AUC 0.65 Perfectly Captures Noisy Bequest Signals

Prioritize Credibility Over Metrics in Imbalanced Classification

With only 181 confirmed bequest donors (3.6% minority class) in 5,000 records, skip hyperparameter tuning—it overfits unstable signals—and SMOTE, which invents synthetic positives atop an already artificial dataset, masking true imbalance. Instead, use stratified 80/20 train-test splits to preserve 3.6% positives in both (36 in test), scale only numerics (frequency, monetary_value, recency, tenure) via StandardScaler while leaving one-hot dummies (age groups, rg_status) unscaled for interpretability, and set XGBoost's scale_pos_weight to negative/positive ratio (96:1) for minority focus.
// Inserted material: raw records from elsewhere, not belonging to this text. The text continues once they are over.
/-- One core graded. -/
def Dev.gradeCore (d : Dev) (k : Nat) : Dev :=
  let old := d.coreHealthOf k
  let g := old.minute (d.rd P.CRC_LINES [k])
  let o := (d.evt.overruns.get k Grade.none).minute (d.rd P.OVR_FRAMES [k])
  let keep (d : Dev) (g : Grade) : Dev :=
    { d with evt := { d.evt with cores := d.evt.cores.put k g, overruns := d.evt.overruns.put k o } }
  if !d.is P.CORE_EN [k] then keep d { g with grade := 0xFF, cause := 0 }
  else
    let d := keep d g
    let cs := d.coreCauses k
    let v := (cs.map (·.1)).foldl max 0
    let d := keep d { g with grade := v, cause := (cs.map (·.2)).foldl setBit 0 }
    if v = old.grade ∨ (v = 0 ∧ old.grade = 0xFF) then d
    else
      let data := d.coreEntry k ++ leBytes 1 old.grade
      let d := d.report 402 (2, k) data
      if 2 ≤ v then d.set (.evt 8) (2, k) data else d

/-- CORE_HEALTH: every minute. -/
def coreHealth (d : Dev) : Dev := if !d.awake then d else d.each (List.range 64) fun k d => d.gradeCore k

/-! ## Lifetime figures (R413) -/

/-- TJ_HISTOGRAM: an hour of power-on time goes to the bin of its highest junction temperature, `tj` in 0.01 K. -/
def tjHistogram (tj : Nat) (d : Dev) : Dev :=
  if !d.alive || d.recalling then d
  else
    let bin := min 15 ((tj - 23315) / 1000)
    let d := (d.tblPut 0x4110 (4 * bin) 4 (d.tblNat 0x4110 (4 * bin) 4 + 1)).raiseTo P.TJ_MAX [] tj
    (d.buffer [tableRecord 0x4110 (d.tblRead 0x4110 0 64)]).storeParams [P.TJ_MAX.base]

/-- POWER_ON_HOURS: a full hour from RESET_N release. -/
def powerOnHours (d : Dev) : Dev :=
  if !d.alive then d
  else
    let d := d.count 64
    d.lifeWarn 0 (decide (d.rd P.LIFE_HOURS ≤ d.rd P.COUNTER [64]))

/-! ## HEALTH_STATUS (R415) -/

/-- Numbers of grades 0 to `n` − 1 in a list, `w` bytes each. -/
def tally (w n : Nat) (l : List Nat) : List Byte :=
  (List.range n).flatMap fun g => leBytes w (l.filter fun x => decide (x = g)).length

/-- The worst of the grades, those of 0xFF left out. -/
def worst (l : List Nat) : Nat := (l.filter fun x => decide (x ≠ 0xFF)).foldl max 0

/-- The device's own health summary: 42 bytes. -/
def Dev.healthSummary (d : Dev) : List Byte :=
  let ts := d.attached.map fun t => (d.supplyAt (supplyKey t)).grade
  let ps := (List.range 256).map fun p => if d.portOn p then (d.portHealth p).grade else 0xFF
  let cs := (List.range 64).map fun k => if d.is P.CORE_EN [k] then (d.coreHealthOf k).grade else 0xFF
  leBytes 1 (d.rd P.DEV_STATE) ++ leBytes 1 (worst ts) ++ leBytes 1 (worst ps) ++ leBytes 1 (worst cs) ++ tally 2 5 ts ++
    tally 2 4 ps ++ tally 1 4 cs ++ ([64, 130, 131].flatMap fun i => leBytes 4 (d.rd P.COUNTER [i])) ++ leBytes 2 (d.rd P.TJ_MAX) ++
    leBytes 2 0

/-- HEALTH_STATUS. -/
def healthStatus (r : Req) (d : Dev) : Dev :=
  let ok (s : Nat) : Bool :=
    decide (s = 0 ∨ (0x1000 ≤ s ∧ s < 0x1040) ∨ (0x2000 ≤ s ∧ s < 0x2008) ∨ (0x3000 ≤ s ∧ s < 0x3000 + 200))
  serve { code := 0x0C03, cls := .open_ }
    (fun _ r =>
      match lengthIs 2 r with
      | some a => some a
      | none => if ok (leAt r.params 0 2) then none else some (refuse .badParam 0x4102))
    (report fun d r =>
      let s := leAt r.params 0 2
      okWith (
        if s = 0 then d.healthSummary
        else if s < 0x2000 then d.coreEntry (s - 0x1000)
        else if s < 0x3000 then (List.range 32).flatMap fun i => d.portEntry (32 * (s - 0x2000) + i)
        else (List.range 32).flatMap fun i => d.supplyEntry (32 * (s - 0x3000) + i))) r d

end Sys2Proof.Machine
end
Logistic regression baseline yields ROC-AUC 0.72 but zero positive precision/recall, defaulting to majority class predictions (confusion: [[964,0],36,0]). This exposes imbalance's pull toward safe, trivial accuracy (96%). XGBoost (n_estimators=100, learning_rate=0.1, max_depth=3) counters it, achieving ROC-AUC 0.65, precision 0.07 (7/100 flagged are true; vs. random 0.036), recall 0.47, accuracy 0.74 (confusion: [[720,244],19,17]). False positives (244) are cheap—$50k gift from one true positive (17 found) justifies mailing costs.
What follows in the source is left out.